## [Records provided]
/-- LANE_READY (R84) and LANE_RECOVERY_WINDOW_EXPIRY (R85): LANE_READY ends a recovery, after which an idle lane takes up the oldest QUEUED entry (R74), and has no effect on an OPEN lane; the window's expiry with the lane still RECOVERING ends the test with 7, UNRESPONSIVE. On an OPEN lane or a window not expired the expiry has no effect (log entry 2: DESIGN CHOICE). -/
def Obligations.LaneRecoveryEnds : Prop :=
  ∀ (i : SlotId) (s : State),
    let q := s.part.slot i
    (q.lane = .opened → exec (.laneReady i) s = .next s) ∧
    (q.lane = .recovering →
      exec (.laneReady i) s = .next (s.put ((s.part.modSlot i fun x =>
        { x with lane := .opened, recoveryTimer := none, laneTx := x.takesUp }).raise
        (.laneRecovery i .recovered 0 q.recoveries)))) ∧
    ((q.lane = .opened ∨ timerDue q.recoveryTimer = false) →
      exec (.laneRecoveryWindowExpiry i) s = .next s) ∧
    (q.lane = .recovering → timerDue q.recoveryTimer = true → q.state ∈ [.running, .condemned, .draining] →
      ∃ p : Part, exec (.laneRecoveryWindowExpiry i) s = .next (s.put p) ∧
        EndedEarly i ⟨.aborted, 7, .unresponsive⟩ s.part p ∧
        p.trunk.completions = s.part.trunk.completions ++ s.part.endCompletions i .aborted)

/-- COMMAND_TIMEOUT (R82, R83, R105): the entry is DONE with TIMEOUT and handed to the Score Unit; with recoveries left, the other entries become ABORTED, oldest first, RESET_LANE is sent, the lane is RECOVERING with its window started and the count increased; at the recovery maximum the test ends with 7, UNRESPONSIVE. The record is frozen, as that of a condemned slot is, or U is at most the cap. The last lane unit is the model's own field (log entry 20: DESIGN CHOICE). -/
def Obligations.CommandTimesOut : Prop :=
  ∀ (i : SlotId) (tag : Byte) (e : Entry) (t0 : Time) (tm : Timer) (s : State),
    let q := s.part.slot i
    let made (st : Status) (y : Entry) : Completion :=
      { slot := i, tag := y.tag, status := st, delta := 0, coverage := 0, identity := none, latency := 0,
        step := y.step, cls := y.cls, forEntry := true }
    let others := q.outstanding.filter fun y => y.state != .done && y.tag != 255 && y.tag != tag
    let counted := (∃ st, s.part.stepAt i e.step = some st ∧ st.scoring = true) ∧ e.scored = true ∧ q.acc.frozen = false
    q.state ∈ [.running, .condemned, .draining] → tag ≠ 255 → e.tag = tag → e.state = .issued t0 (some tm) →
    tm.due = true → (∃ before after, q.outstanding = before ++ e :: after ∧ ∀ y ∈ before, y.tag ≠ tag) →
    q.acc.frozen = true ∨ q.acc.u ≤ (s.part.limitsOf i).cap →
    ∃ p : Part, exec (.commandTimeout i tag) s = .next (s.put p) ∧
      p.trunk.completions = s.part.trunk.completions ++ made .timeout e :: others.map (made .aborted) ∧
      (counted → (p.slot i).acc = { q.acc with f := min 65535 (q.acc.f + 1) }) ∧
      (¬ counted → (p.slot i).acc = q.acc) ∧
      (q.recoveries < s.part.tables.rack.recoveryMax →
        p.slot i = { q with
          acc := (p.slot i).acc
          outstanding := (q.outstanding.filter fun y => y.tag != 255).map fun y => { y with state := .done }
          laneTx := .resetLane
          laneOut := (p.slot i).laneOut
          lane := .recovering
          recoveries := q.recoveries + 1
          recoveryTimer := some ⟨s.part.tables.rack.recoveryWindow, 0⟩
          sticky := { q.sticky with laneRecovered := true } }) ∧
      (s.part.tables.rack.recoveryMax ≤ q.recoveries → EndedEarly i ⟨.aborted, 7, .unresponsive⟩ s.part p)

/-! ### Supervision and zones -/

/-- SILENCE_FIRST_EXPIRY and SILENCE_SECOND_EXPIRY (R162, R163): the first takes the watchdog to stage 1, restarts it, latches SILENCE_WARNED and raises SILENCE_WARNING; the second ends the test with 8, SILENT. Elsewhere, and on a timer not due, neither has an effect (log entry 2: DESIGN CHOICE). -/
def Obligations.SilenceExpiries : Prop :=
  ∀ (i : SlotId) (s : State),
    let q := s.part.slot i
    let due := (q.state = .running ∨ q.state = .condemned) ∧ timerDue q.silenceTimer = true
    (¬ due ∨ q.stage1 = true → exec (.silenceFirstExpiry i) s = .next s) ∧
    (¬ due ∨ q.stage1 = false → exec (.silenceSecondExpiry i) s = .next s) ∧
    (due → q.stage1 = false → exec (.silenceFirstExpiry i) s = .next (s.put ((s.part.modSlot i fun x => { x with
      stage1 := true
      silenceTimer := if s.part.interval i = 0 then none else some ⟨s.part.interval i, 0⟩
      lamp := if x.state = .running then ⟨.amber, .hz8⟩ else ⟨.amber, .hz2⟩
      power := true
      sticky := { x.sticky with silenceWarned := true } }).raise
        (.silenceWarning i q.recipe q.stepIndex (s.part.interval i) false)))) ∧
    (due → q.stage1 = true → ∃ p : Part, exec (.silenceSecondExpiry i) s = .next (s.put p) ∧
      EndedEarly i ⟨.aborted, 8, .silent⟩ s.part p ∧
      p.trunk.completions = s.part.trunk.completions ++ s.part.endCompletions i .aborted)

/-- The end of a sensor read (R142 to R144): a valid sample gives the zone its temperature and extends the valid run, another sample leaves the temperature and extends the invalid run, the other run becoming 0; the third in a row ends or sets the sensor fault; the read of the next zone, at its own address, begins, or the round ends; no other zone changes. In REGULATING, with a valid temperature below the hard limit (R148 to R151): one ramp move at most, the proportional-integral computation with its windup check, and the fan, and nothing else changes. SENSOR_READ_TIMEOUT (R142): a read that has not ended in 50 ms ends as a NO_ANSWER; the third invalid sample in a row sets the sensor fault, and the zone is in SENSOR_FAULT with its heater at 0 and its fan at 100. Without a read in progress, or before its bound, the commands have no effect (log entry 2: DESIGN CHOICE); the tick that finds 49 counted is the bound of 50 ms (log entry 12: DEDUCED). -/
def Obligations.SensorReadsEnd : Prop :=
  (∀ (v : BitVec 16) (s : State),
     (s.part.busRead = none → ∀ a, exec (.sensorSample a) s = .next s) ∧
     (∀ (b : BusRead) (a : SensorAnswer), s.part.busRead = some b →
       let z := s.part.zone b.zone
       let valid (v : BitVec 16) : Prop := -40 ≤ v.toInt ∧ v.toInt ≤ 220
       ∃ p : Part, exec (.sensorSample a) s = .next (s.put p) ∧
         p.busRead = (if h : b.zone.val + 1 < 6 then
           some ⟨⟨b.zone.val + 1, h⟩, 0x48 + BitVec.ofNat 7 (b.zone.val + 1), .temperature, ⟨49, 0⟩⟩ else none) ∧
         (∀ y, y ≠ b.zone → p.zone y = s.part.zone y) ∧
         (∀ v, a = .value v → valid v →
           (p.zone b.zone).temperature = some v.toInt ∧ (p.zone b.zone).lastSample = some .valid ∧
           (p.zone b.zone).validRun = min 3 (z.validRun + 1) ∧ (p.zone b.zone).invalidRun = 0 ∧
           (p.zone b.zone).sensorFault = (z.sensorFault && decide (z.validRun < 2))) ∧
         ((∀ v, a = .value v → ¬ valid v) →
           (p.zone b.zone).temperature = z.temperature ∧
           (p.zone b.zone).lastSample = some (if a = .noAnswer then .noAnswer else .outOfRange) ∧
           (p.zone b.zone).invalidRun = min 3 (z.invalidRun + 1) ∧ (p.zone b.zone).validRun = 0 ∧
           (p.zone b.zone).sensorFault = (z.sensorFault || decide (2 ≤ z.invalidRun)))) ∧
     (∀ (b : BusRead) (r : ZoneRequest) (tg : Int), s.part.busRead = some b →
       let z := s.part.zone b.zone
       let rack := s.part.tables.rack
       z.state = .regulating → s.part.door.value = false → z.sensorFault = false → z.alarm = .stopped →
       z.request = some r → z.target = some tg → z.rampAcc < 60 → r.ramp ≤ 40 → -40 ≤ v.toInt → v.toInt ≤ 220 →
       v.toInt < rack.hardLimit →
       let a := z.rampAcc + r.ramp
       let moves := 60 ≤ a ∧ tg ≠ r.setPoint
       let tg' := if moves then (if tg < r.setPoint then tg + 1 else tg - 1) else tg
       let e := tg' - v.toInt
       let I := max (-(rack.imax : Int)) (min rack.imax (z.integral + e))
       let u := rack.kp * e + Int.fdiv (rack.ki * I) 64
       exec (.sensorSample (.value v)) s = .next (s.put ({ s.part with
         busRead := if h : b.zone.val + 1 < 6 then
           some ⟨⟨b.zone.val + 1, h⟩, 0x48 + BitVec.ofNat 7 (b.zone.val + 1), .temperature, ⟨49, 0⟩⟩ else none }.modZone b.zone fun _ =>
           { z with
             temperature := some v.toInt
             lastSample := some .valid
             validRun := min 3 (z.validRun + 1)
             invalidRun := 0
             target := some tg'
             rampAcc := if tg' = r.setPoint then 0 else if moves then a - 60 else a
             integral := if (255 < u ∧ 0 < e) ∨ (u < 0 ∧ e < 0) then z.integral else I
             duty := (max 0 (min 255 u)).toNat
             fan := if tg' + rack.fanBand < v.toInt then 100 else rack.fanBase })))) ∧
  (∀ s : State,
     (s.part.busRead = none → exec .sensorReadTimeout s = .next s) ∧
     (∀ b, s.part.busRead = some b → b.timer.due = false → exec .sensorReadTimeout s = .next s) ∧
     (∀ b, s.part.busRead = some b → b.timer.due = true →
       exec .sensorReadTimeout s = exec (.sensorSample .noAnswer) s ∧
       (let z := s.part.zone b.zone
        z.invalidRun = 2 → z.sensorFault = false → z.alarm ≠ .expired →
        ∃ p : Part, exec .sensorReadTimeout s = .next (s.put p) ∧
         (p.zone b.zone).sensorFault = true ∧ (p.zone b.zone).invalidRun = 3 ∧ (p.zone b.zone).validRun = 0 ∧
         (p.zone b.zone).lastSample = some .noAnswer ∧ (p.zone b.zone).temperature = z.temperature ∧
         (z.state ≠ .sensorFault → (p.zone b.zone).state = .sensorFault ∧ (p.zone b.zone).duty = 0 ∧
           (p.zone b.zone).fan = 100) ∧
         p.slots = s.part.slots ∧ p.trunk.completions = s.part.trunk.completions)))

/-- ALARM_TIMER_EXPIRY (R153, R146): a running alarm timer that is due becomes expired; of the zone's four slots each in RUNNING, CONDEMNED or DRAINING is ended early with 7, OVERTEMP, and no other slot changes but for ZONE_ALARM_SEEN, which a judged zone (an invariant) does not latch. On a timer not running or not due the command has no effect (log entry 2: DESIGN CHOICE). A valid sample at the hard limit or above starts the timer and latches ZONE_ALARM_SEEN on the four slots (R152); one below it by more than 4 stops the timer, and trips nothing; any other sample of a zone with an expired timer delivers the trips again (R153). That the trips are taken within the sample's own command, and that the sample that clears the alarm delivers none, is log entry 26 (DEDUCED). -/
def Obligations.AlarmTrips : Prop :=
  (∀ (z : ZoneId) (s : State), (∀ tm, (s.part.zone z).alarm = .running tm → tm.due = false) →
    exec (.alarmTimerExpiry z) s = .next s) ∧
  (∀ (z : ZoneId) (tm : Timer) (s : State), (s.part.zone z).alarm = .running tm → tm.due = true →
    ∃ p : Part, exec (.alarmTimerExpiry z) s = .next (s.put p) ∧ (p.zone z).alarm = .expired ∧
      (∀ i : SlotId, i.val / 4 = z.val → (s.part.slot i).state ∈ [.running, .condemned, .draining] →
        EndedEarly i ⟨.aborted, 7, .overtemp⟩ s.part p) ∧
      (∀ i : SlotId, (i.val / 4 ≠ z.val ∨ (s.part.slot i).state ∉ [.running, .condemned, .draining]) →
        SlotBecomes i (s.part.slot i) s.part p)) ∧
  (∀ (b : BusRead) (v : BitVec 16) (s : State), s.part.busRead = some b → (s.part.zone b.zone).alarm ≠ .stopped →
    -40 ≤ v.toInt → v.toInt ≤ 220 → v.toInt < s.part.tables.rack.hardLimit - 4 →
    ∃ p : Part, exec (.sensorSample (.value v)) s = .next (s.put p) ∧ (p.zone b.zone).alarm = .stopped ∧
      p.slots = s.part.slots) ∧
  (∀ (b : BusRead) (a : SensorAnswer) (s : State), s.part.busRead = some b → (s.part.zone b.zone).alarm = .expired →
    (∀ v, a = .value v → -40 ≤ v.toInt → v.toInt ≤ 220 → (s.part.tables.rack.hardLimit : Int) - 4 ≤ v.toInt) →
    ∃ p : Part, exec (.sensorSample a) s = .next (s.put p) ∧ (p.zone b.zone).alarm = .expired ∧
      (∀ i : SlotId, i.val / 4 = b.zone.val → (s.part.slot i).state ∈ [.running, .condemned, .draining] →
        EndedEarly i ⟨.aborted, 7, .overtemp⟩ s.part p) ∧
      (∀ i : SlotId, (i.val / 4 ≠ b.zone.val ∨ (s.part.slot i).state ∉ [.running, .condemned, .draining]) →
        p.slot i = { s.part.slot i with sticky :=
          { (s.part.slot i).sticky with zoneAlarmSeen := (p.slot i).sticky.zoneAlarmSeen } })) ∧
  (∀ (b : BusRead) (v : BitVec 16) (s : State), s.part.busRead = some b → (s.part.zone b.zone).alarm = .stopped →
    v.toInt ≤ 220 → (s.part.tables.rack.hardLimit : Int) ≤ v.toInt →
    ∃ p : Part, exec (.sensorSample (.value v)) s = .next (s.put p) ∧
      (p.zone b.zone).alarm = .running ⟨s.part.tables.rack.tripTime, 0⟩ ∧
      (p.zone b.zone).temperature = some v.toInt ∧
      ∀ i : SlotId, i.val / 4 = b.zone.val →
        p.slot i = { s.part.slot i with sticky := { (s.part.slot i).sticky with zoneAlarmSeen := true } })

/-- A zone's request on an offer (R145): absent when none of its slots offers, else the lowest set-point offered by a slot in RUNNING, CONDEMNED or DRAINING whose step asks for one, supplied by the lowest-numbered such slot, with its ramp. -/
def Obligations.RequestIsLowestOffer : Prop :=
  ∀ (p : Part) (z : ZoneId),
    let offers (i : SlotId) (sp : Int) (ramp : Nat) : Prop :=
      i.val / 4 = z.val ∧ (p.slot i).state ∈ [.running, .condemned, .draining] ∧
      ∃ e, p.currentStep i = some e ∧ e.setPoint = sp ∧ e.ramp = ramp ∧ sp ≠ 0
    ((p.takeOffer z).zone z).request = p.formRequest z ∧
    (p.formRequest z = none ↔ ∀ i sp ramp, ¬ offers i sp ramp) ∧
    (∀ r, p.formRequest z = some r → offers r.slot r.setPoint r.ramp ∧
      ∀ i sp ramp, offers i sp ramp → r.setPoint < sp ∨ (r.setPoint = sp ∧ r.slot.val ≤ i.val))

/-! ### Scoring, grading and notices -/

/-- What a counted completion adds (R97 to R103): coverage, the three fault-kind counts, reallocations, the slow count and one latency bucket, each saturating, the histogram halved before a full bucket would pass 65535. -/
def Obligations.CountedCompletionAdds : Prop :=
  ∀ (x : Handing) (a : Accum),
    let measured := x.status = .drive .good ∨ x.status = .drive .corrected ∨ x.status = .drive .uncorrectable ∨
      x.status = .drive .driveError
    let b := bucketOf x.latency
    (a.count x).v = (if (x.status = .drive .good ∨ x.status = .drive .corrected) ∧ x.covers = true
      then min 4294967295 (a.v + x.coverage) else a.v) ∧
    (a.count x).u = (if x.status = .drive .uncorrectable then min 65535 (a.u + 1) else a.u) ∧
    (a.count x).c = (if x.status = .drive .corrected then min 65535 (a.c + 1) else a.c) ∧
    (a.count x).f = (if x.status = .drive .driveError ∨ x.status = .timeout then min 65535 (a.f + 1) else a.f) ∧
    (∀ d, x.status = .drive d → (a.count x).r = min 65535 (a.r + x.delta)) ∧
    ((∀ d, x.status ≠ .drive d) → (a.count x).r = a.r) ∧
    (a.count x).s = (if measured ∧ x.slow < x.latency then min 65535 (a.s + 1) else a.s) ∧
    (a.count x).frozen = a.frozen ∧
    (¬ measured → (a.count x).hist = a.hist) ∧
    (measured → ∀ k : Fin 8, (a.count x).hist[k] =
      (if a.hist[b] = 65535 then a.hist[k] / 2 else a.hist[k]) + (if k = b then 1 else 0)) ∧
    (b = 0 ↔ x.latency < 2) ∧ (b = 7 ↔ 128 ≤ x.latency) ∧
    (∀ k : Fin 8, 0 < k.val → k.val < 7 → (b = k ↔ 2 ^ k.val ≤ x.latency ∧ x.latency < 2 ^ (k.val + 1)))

## [Directions for this task]
The task calls for every line of the material that contains the string "others".

## [Written answer]
    let others := q.outstanding.filter fun y => y.state != .done && y.tag != 255 && y.tag != tag
      p.trunk.completions = s.part.trunk.completions ++ made .timeout e :: others.map (made .aborted) ∧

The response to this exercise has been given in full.